Develop Meth-Seq Decision Tree / "Work"flow Diagram

sr320 commented 5 years ago

Thinking about DNA quantity, targets, and cost I would like to develop a Diagram that outlines meth-seq options. Given @yaaminiv is in thick of this, could you please start this. Things we should consider include DNA quantity limits and cost estimates. Maybe Google Doc? @kubu4 can add his knowledge accordingly. Once a document is created drop a url in here and we can assist.

yaaminiv commented 5 years ago

Created a choose-your-own-adventure-style slidedeck with information:

https://docs.google.com/presentation/d/1oE2c7QZGSeQ73HLsZw0hJBmLwODXwiVWfhYlJbzetMg/edit#slide=id.p

kubu4 commented 5 years ago

That's definitely thorough!

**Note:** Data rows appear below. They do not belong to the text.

-- ==== Sys2Proof/Tests/Slice0.lean ====
section
/-! SUPPORT. Tests: words written out from 30_encoding.md R65 and 95_test_vectors.md 2.1, ill-formed terms, one-step tests whose
expected values are the spec's vectors (95_test_vectors.md), and for every statement with hypotheses a state that meets them
(`witness_<statement>`). -/

namespace Sys2Proof.Tests

open Sys2Proof Sys2Proof.Machine

/-! ## Words and their commands (95_test_vectors.md 2.1, 30_encoding.md R65) -/

theorem test_decode_nop : decode 0x0000000000000000 = .ok .nop := by decide
theorem test_decode_csrr : decode 0x0100000100000000 = .ok (.csrr 0x001) := by decide
theorem test_decode_arena : decode 0x0201000000010000 = .ok (.arena .small 65536) := by decide
theorem test_decode_tblinit : decode 0x030000000000BB80 = .ok (.tblinit 48000) := by decide
theorem test_decode_init : decode 0x040000000000BB80 = .ok (.init 48000) := by decide
theorem test_decode_pset : decode 0x0502F40000000000 = .ok (.pset 2 0xF400) := by decide
theorem test_decode_setmode : decode 0x0603000000000000 = .ok (.setmode 3) := by decide
theorem test_decode_setqual : decode 0x0702000000000000 = .ok (.setqual 2) := by decide
theorem test_decode_setsil : decode 0x0801000000000000 = .ok (.setsil true) := by decide
theorem test_decode_setbyp : decode 0x0901000000000000 = .ok (.setbyp true) := by decide
theorem test_decode_rstbuf : decode 0x0A00000000000000 = .ok .rstbuf := by decide
theorem test_decode_prepare : decode 0x0B00000000000000 = .ok .prepare := by decide
theorem test_decode_process : decode 0x0C00002000000000 = .ok (.process 32) := by decide
theorem test_decode_framew : decode 0x0D000005FC1803E8 = .ok (.framew 5 1000 0xFC18) := by decide
theorem test_decode_framer : decode 0x0E00001F00000000 = .ok (.framer 31) := by decide
theorem test_decode_peek : decode 0x0F01000000001234 = .ok (.peek .small 0x1234) := by decide
theorem test_decode_rbinit : decode 0x1007000100000200 = .ok (.rbinit 1 .small .mulaw8 0x100 0x200) := by decide
theorem test_decode_rbwf : decode 0x1103001000020001 = .ok (.rbwf 1 true 16 2 1) := by decide
theorem test_decode_rbrd : decode 0x1200800000000001 = .ok (.rbrd 0 1 0x8000) := by decide
theorem test_decode_svfrst : decode 0x1807000000000000 = .ok (.svfrst 7) := by decide
theorem test_decode_svfset : decode 0x1900199A00010000 = .ok (.svfset 0 6554 65536) := by decide
theorem test_decode_svfstep : decode 0x1A030000FFFFFFFF = .ok (.svfstep 3 0xFFFFFFFF) := by decide
theorem test_decode_lim : decode 0x1C000000FFFF63C0 = .ok (.lim 0xFFFF63C0) := by decide
theorem test_decode_xfade : decode 0x1D0040004E202710 = .ok (.xfade 16384 10000 20000) := by decide

/-- Reserved opcodes and words with an unused bit set are refused by name (95_test_vectors.md 2.1). -/
theorem test_decode_refusals :
    decode 0x1300000000000000 = .error (.reservedOpcode 0x13) ∧ decode 0x1B00000000000000 = .error (.reservedOpcode 0x1B) ∧
    decode 0xFFFFFFFFFFFFFFFF = .error (.reservedOpcode 0xFF) ∧ decode 0x0001000000000000 = .error (.unusedBitSet 0x00) ∧
    decode 0x0202000000000010 = .error (.unusedBitSet 0x02) ∧ decode 0x0500000000000001 = .error (.unusedBitSet 0x05) ∧
    decode 0x0802000000000000 = .error (.unusedBitSet 0x08) ∧ decode 0x0C01001000000000 = .error (.unusedBitSet 0x0C) ∧
    decode 0x1008000000000040 = .error (.unusedBitSet 0x10) ∧ decode 0x1202000000000000 = .error (.unusedBitSet 0x12) ∧
    decode 0x1800000100000000 = .error (.unusedBitSet 0x18) ∧ decode 0x1D01000000000000 = .error (.unusedBitSet 0x1D) := by
  decide

/-- A word of the opcode table presented to the reset state is the command the next step runs. -/
theorem test_withFetchWord :
    decodeTableWord 64 0x0502F40000000000 = some (.pset 2 0xF400) ∧
    step (State.reset.withFetchWord 64 0x0502F40000000000) = exec (.pset 2 0xF400) State.reset :=
  ⟨by decide, rfl⟩

/-! ## Ill-formed terms, one for each check of `WellFormed` -/

theorem test_ill_formed_csrr : (Instr.csrr 0x205).WellFormed = false ∧ (Instr.csrr 0x00F).WellFormed = false := by decide
theorem test_ill_formed_arena :
    (Instr.arena .large 0).WellFormed = false ∧ (Instr.arena .small 0x1000000).WellFormed = false := by decide
theorem test_ill_formed_tblinit : (Instr.tblinit 0).WellFormed = false := by decide
theorem test_ill_formed_init : (Instr.init 0).WellFormed = false := by decide
theorem test_ill_formed_pset : (Instr.pset 10 0).WellFormed = false := by decide
theorem test_ill_formed_setmode : (Instr.setmode 4).WellFormed = false := by decide
theorem test_ill_formed_setqual : (Instr.setqual 4).WellFormed = false := by decide
theorem test_ill_formed_process : (Instr.process 31).WellFormed = false ∧ (Instr.process 0).WellFormed = false ∧
    (Instr.process 258).WellFormed = false := by decide
theorem test_ill_formed_framew : (Instr.framew 256 0 0).WellFormed = false := by decide
theorem test_ill_formed_framer : (Instr.framer 256).WellFormed = false := by decide
theorem test_ill_formed_rbwf : (Instr.rbwf 0 true 257 2 0).WellFormed = false := by decide
theorem test_ill_formed_xfade : (Instr.xfade 32769 0 0).WellFormed = false := by decide

/-! ## Small states -/

/-- Tables valid, both arenas declared with no byte specified, `INIT` not yet run. -/
def bare : State :=
  { State.reset with
    tablesValid := true
    tblSr := 48000
    large := ⟨true, 4096, Memory.unspecified⟩
    small := ⟨true, 2048, Memory.unspecified⟩ }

Nice work!

Unfortunately, I think we wanted a lab-specific decision tree, so that we can use it for reference when deciding on things like:

Do we have enough DNA to do MBD?
What's the cost per sample on whole genome BS-seq vs. MBD BS-seq?
Which kit(s) do can we use for Illumina library construction, based on the amount of available DNA?

Basically, we need an easy way for us to figure out how we should perform BS-seq; enrich or not, make our own libraries or not.

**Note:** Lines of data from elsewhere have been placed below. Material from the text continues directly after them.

-- ==== Sys2Proof/Config.lean ====
section
/-! DEFINITION. What the manual leaves to the implementation or to the outside: free values without a body, and the
figures and constants that a rule states. -/

namespace Sys2Proof.Config

/-- Which agent moves when nothing outside has said so (log 2): the manual gives no order (R18). -/
opaque freeTurn : Nat → Turn

/-- The SM2 signature of a message by the device key, which never leaves the crypto unit (R316, R353; log 8). -/
opaque sm2Sign : List Byte → BitVec 512

/-- Whether the SM2 signature in a boot image holds under the fused root public key (R351; log 8). -/
opaque sm2Verifies : List Byte → Bool

/-- Whether a boot image's header is good, and the version it carries (R351, R352; log 8). -/
opaque headerGood : List Byte → Bool
opaque imageBody : List Byte → List Byte
opaque imageVersion : List Byte → Nat

/-- The fused rollback version (R351; log 8). -/
opaque rollbackVersion : Nat

/-- What the record of a launch that started no task holds in DIGEST, DCCSTART and DCCEND, by partition and launch id: the
manual gives the three only for a launch whose tasks ran (R316, R317; log 24). -/
opaque idleDigest : Nat → Nat → BitVec 256
opaque idleStart : Nat → Nat → BitVec 64
opaque idleEnd : Nat → Nat → BitVec 64

/-- What FADDR of an ECC_UNCORRECTABLE record holds where the word in error stands in a register or a queue, by the step number: the
manual gives "the address read", and such a word has none (R326, R344; log 73). -/
opaque eccAddr : Nat → Nat

/-- The latency of a vector operation in ticks, by group (R139). -/
def latPredicate : Nat := 3
def latInt : Nat := 2
def latFloat : Nat := 4
def latFma : Nat := 6
def latDraw : Nat := 8
def latRcp : Nat := 10
def latReduce : Nat := 12
def latLoad : Nat := 14
def latExpLog : Nat := 16
def latSqrt : Nat := 18
def latDiv : Nat := 20
/-- BMLD writes its map 14 ticks after issue (R116), a BMX skip counts after 2 (R115). -/
def latMap : Nat := 14
def latSkip : Nat := 2

/-- The three bases of the task address map (R88). -/
def spadBytes : Nat := 0x800000
def peerBase : Nat := 0x08000000
def txBase : Nat := 0x000100000000
def txTop : Nat := 0x000200000000
def hbmBase : Nat := 0x100000000000
def hbmTop : Nat := 0x200000000000

/-- The bounds of a timetable access, in cycles from its issue, by place: the own scratchpad, a peer's, task HBM space (R301, R260). A
store into the own scratchpad commits after the first figure also in token mode (R26, R139). -/
def ownStore : Nat := 2
def ownRead : Nat := 14
def peerAccess : Nat := 64
def hbmAccess : Nat := 800

/-- Queue bounds (R27, R272, R273). -/
def maxTokens : Nat := 255
def queueLen : Nat := 32

/-- A module that is asked for a lease or a recall answers within 10 us (R98, R219). -/
def answerNs : Nat := 10000

end Sys2Proof.Config
end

yaaminiv commented 5 years ago

@kubu4

I think we wanted a lab-specific decision tree, so that we can use it for reference when deciding on things like:

Do we have enough DNA to do MBD?

What's the cost per sample on whole genome BS-seq vs. MBD BS-seq?

That information is already in the decision tree! I also included the MeDIP and MBD-Seq Qiagen kits we have.

Which kit(s) do can we use for Illumina library construction, based on the amount of available DNA?

I'll add more information about that. Just so I know where to start, what kits have we used in the past?

yaaminiv commented 5 years ago

Added information about the Pico Methyl-Seq kit to the last slide but I can't find any other kits since Illumina's TruSeq kit was discontinued.

kubu4 commented 5 years ago

I know it's in there but it's very difficult to find. In my opinion, something with fewer options would make the tree easier to use.

On Wed, Feb 13, 2019, 10:22 Yaamini Venkataraman <notifications@github.com wrote:

Added information about the Pico Methyl-Seq kit to the last slide but I can't find any other kits since Illumina's TruSeq kit was discontinued.

— You are receiving this because you were mentioned. Reply to this email directly, view it on GitHub https://github.com/RobertsLab/resources/issues/543#issuecomment-463309838, or mute the thread https://github.com/notifications/unsubscribe-auth/AEThOKEdTe2T59Obe3oHLdUcthcibx_Sks5vNFfMgaJpZM4aBvfN .

yaaminiv commented 5 years ago

I removed some options. Better?

sr320 commented 5 years ago

This is certainly a great resource! At some point I would like to condense to a 1 pager - but suggest we do this in person. On Feb 13, 2019, 11:46 AM -0800, Yaamini Venkataraman notifications@github.com, wrote:

I removed some options. Better? — You are receiving this because you authored the thread. Reply to this email directly, view it on GitHub, or mute the thread.

kubu4 commented 5 years ago

I'm going to add this to this issue, as it probably can be part of our decision tree. However, please look it over and see if my calculations make sense (and to see if I did this correctly!).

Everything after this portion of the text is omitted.